EXERCISE AIM ::
From the material below, pull each line containing the string "isSome".

DATA SECTION ::
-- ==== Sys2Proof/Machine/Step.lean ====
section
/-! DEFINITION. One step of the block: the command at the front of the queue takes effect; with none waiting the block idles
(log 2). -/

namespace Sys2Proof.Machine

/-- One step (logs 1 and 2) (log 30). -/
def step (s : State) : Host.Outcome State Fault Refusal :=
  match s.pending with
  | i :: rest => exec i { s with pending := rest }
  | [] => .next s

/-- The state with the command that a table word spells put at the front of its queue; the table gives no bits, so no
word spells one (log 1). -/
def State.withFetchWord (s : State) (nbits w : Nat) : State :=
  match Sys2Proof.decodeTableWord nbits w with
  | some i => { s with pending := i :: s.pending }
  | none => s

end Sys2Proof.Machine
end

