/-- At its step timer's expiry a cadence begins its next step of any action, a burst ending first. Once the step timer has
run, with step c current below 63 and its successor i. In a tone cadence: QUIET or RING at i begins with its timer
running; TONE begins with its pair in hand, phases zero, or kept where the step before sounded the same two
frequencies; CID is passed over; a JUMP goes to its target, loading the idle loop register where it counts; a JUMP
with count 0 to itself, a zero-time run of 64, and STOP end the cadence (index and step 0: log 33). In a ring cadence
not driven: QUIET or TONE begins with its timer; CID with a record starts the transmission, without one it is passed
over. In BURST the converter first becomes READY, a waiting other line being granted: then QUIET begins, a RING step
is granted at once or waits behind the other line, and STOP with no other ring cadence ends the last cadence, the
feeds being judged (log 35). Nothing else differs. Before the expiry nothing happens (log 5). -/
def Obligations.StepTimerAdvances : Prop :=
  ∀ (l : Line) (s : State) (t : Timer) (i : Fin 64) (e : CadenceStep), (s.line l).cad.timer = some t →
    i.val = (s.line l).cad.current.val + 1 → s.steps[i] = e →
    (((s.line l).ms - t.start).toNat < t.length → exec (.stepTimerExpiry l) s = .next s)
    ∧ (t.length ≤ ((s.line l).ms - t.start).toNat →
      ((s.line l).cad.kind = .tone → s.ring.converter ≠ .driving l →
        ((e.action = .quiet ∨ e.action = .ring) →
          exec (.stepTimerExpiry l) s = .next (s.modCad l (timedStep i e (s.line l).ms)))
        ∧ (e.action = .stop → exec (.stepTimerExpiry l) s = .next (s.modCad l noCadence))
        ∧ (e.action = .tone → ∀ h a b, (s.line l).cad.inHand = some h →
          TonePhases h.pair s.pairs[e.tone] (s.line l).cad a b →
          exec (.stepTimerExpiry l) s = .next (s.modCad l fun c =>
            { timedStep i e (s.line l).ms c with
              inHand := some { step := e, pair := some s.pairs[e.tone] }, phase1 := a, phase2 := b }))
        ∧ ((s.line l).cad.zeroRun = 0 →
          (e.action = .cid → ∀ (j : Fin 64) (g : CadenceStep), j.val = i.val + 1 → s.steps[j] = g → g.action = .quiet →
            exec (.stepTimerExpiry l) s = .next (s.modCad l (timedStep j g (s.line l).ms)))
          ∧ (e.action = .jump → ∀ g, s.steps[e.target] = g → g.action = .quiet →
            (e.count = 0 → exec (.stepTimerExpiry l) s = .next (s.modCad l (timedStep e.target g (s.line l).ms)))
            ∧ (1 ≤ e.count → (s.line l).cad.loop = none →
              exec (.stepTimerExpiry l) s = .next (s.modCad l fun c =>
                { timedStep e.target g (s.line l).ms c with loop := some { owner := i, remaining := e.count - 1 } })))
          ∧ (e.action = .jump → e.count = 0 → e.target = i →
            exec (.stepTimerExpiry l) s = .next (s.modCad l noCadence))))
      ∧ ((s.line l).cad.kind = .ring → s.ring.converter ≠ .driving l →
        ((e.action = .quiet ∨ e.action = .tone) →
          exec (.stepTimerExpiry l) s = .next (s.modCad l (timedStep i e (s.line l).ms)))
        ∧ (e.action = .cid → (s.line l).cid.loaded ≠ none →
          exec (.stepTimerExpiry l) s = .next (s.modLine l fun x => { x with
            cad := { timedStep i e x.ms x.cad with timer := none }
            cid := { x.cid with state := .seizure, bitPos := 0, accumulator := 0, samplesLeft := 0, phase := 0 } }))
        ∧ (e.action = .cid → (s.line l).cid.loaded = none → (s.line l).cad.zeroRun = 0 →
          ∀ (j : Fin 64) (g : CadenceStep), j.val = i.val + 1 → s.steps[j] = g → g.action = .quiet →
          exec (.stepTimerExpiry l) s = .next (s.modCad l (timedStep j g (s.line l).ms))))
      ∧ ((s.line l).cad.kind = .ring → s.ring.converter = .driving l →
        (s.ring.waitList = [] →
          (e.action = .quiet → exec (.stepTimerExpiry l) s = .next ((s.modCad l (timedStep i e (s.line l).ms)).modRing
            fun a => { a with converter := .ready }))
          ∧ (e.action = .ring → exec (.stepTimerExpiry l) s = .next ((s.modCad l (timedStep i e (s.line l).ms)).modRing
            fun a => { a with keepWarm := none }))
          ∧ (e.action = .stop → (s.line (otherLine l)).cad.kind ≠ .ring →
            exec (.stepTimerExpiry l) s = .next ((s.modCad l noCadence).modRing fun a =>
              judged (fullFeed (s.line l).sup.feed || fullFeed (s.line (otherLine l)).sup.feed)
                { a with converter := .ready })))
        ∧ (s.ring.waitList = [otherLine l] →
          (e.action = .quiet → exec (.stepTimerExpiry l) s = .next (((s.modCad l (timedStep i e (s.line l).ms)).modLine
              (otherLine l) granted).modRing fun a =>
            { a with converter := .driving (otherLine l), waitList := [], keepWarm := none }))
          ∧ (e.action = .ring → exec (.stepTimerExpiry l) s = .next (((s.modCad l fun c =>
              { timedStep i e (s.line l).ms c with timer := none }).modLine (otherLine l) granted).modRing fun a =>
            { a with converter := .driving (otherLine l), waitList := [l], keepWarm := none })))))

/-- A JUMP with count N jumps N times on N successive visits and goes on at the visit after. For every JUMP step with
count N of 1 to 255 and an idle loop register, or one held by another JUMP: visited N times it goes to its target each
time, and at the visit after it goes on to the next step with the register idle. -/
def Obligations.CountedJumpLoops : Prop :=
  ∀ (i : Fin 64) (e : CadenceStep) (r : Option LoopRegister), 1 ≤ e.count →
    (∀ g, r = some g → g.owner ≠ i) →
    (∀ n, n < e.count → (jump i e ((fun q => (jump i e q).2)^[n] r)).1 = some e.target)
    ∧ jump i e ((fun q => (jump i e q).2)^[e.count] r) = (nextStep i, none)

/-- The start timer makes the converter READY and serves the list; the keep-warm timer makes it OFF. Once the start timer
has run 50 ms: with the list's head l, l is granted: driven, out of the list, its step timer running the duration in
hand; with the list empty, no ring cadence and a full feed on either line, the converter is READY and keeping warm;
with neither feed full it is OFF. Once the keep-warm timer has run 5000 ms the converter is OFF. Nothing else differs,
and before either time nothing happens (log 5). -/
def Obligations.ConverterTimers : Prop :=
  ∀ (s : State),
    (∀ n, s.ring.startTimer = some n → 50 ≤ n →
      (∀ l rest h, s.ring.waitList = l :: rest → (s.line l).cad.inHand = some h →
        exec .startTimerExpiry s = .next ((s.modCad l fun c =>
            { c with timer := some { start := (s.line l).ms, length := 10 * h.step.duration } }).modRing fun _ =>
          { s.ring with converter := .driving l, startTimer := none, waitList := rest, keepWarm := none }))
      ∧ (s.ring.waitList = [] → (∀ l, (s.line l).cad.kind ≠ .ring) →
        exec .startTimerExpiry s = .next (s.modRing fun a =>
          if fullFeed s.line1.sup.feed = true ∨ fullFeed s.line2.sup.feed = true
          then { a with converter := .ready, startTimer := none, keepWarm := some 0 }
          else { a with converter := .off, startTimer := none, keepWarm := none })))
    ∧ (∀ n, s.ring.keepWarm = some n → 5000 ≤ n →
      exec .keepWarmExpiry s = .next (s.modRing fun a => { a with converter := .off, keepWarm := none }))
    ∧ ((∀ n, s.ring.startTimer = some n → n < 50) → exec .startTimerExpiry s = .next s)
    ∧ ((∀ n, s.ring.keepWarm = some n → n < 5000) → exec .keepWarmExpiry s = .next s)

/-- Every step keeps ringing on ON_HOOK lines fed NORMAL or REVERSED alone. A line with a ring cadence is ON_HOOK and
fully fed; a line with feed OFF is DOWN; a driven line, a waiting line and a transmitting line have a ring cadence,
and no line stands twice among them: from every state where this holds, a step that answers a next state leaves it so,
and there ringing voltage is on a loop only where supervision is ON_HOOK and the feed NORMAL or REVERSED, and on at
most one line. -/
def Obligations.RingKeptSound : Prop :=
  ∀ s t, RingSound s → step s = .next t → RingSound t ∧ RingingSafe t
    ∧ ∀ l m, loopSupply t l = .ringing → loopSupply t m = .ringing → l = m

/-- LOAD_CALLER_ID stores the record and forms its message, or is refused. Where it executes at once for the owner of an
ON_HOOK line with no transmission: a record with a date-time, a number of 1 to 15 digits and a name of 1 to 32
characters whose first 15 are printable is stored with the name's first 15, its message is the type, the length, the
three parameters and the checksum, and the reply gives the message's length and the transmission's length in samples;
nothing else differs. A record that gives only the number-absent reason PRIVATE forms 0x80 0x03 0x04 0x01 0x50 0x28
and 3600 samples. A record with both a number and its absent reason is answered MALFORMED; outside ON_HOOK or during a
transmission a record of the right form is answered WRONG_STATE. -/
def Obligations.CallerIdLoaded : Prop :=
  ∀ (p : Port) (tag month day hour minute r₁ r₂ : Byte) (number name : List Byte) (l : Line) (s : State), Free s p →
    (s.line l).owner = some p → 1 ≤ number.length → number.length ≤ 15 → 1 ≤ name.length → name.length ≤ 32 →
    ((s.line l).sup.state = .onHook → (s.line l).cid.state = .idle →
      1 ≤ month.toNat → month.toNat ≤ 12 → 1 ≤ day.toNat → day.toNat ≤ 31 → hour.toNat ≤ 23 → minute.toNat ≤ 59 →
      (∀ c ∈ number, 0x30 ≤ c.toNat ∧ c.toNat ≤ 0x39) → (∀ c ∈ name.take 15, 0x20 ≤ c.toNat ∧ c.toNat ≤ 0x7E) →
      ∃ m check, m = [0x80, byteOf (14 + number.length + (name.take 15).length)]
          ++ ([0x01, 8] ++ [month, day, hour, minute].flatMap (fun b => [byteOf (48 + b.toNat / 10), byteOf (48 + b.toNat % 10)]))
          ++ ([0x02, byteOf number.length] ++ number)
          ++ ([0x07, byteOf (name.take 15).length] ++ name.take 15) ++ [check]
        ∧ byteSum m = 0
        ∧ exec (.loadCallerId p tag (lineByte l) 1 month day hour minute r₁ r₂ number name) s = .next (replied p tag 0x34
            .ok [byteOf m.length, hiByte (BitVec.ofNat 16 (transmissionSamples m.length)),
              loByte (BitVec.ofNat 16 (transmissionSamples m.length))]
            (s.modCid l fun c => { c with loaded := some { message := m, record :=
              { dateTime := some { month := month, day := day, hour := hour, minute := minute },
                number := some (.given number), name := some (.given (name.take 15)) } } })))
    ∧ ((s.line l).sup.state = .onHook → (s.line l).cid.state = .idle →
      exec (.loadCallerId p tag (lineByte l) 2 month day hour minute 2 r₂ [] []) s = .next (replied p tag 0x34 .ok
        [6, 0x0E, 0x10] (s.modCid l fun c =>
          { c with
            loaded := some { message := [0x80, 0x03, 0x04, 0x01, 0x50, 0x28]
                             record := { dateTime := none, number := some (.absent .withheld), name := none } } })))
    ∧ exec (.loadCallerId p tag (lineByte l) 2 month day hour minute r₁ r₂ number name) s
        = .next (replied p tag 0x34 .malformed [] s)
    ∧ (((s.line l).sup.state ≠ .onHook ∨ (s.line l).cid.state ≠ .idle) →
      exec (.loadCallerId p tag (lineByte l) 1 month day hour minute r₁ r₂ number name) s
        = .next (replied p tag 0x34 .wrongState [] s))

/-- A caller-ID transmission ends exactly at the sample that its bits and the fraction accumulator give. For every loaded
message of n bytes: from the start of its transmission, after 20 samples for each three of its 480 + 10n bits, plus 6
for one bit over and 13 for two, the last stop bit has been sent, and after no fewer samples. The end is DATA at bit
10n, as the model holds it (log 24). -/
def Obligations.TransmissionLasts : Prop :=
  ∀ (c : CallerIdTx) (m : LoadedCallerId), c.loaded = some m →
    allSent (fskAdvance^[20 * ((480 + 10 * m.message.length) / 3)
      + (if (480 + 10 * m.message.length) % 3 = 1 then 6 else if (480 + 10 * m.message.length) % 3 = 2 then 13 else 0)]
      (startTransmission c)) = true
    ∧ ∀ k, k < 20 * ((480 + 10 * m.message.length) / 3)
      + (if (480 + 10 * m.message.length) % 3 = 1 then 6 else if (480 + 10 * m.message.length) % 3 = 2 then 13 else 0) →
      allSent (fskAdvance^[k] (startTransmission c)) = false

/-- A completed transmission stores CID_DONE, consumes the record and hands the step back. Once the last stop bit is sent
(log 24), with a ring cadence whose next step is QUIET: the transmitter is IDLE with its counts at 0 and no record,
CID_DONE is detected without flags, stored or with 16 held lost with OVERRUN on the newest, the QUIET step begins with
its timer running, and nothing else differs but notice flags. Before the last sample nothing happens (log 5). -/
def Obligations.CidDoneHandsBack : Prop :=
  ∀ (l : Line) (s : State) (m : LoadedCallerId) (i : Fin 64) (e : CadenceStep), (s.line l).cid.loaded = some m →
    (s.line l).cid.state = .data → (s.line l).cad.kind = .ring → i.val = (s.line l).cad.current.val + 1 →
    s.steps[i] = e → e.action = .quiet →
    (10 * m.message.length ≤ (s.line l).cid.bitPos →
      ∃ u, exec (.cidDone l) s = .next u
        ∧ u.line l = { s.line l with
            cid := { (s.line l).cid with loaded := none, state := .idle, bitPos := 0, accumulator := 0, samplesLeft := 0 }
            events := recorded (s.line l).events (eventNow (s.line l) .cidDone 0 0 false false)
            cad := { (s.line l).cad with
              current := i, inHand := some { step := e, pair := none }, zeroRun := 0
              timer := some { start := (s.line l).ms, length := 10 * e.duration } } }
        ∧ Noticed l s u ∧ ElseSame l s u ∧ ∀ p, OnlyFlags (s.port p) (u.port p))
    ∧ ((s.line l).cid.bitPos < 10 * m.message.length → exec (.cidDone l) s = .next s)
...
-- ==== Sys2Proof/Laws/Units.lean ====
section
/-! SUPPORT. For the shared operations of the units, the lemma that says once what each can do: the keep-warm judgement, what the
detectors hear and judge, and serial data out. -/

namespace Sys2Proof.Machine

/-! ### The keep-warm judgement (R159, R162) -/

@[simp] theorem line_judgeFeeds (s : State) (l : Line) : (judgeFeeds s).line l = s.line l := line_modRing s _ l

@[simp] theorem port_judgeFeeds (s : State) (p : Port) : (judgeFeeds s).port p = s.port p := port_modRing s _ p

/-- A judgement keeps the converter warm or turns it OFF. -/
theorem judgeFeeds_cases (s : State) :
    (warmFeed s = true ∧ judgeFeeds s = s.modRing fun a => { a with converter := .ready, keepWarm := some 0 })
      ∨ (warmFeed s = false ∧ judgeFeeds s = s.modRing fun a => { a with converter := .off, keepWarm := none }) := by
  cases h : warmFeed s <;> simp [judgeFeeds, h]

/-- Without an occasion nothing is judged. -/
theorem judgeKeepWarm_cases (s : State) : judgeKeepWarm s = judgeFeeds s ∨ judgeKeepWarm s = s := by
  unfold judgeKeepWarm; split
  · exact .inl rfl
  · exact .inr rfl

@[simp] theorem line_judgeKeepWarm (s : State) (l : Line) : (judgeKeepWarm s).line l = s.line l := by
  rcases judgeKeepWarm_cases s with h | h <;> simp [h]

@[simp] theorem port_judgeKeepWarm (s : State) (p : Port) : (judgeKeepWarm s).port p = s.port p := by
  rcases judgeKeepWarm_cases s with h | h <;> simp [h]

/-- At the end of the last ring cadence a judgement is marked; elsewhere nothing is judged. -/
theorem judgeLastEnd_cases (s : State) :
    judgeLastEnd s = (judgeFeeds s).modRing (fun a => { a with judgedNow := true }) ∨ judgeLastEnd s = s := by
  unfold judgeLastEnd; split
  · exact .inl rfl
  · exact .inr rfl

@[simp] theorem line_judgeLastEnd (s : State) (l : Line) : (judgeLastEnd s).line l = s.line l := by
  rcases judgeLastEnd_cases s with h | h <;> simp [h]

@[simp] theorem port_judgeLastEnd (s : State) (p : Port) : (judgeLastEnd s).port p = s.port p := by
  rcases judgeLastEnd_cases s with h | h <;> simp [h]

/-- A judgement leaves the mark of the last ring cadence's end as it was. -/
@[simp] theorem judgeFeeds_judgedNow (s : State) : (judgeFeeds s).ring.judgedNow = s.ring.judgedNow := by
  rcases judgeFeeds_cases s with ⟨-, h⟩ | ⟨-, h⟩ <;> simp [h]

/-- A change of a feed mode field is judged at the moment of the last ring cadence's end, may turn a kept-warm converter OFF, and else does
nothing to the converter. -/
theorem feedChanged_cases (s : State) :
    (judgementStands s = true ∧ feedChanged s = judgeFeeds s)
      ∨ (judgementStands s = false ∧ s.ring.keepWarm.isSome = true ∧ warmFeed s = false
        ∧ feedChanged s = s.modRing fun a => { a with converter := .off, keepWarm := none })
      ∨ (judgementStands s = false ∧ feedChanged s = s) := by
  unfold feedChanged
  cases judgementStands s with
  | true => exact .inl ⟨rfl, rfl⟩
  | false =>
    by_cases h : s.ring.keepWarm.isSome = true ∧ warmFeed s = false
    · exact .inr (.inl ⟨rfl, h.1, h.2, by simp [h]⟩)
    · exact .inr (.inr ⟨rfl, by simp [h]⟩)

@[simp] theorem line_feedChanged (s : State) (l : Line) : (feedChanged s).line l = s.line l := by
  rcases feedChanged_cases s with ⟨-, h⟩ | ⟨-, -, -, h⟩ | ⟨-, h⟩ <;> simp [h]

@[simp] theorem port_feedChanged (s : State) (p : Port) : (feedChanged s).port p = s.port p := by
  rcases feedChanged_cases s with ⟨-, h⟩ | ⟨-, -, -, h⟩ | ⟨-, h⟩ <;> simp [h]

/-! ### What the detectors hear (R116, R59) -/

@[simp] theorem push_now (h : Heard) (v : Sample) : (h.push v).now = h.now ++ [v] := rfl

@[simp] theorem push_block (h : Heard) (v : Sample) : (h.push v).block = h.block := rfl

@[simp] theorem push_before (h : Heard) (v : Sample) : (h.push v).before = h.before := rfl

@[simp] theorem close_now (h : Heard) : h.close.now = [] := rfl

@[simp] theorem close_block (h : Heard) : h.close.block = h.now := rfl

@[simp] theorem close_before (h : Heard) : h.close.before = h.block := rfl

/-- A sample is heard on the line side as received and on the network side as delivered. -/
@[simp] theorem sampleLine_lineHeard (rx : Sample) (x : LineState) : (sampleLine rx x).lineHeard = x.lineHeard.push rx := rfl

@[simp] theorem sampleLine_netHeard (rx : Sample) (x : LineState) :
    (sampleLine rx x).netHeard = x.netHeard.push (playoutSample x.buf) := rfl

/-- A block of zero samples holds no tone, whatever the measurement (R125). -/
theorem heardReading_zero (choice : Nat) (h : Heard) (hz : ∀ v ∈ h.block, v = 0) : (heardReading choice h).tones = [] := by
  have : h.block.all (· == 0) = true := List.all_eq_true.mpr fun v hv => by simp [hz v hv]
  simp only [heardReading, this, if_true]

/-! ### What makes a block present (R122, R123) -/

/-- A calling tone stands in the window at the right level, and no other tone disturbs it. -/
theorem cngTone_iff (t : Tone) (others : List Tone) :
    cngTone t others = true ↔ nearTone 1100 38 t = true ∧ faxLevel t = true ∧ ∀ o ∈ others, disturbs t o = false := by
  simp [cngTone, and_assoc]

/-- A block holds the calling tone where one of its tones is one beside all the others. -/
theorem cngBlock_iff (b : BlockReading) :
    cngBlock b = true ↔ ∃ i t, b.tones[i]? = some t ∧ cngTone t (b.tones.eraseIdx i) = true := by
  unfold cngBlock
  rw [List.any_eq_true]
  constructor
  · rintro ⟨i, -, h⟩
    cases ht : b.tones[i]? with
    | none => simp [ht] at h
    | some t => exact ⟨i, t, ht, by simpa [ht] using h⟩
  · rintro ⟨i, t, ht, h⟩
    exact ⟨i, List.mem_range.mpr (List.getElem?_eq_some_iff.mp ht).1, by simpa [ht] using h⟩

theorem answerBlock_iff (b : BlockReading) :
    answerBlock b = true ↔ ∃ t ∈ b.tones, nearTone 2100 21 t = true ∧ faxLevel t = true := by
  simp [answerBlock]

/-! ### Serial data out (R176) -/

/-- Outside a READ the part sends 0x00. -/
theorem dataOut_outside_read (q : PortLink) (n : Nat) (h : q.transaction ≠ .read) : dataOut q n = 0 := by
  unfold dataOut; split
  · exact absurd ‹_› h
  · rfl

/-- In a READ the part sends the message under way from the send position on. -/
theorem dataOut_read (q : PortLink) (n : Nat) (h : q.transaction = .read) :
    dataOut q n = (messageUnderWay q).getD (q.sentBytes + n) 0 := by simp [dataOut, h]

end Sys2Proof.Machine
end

RESPONSE TO THIS TASK ::
      ∨ (judgementStands s = false ∧ s.ring.keepWarm.isSome = true ∧ warmFeed s = false
    by_cases h : s.ring.keepWarm.isSome = true ∧ warmFeed s = false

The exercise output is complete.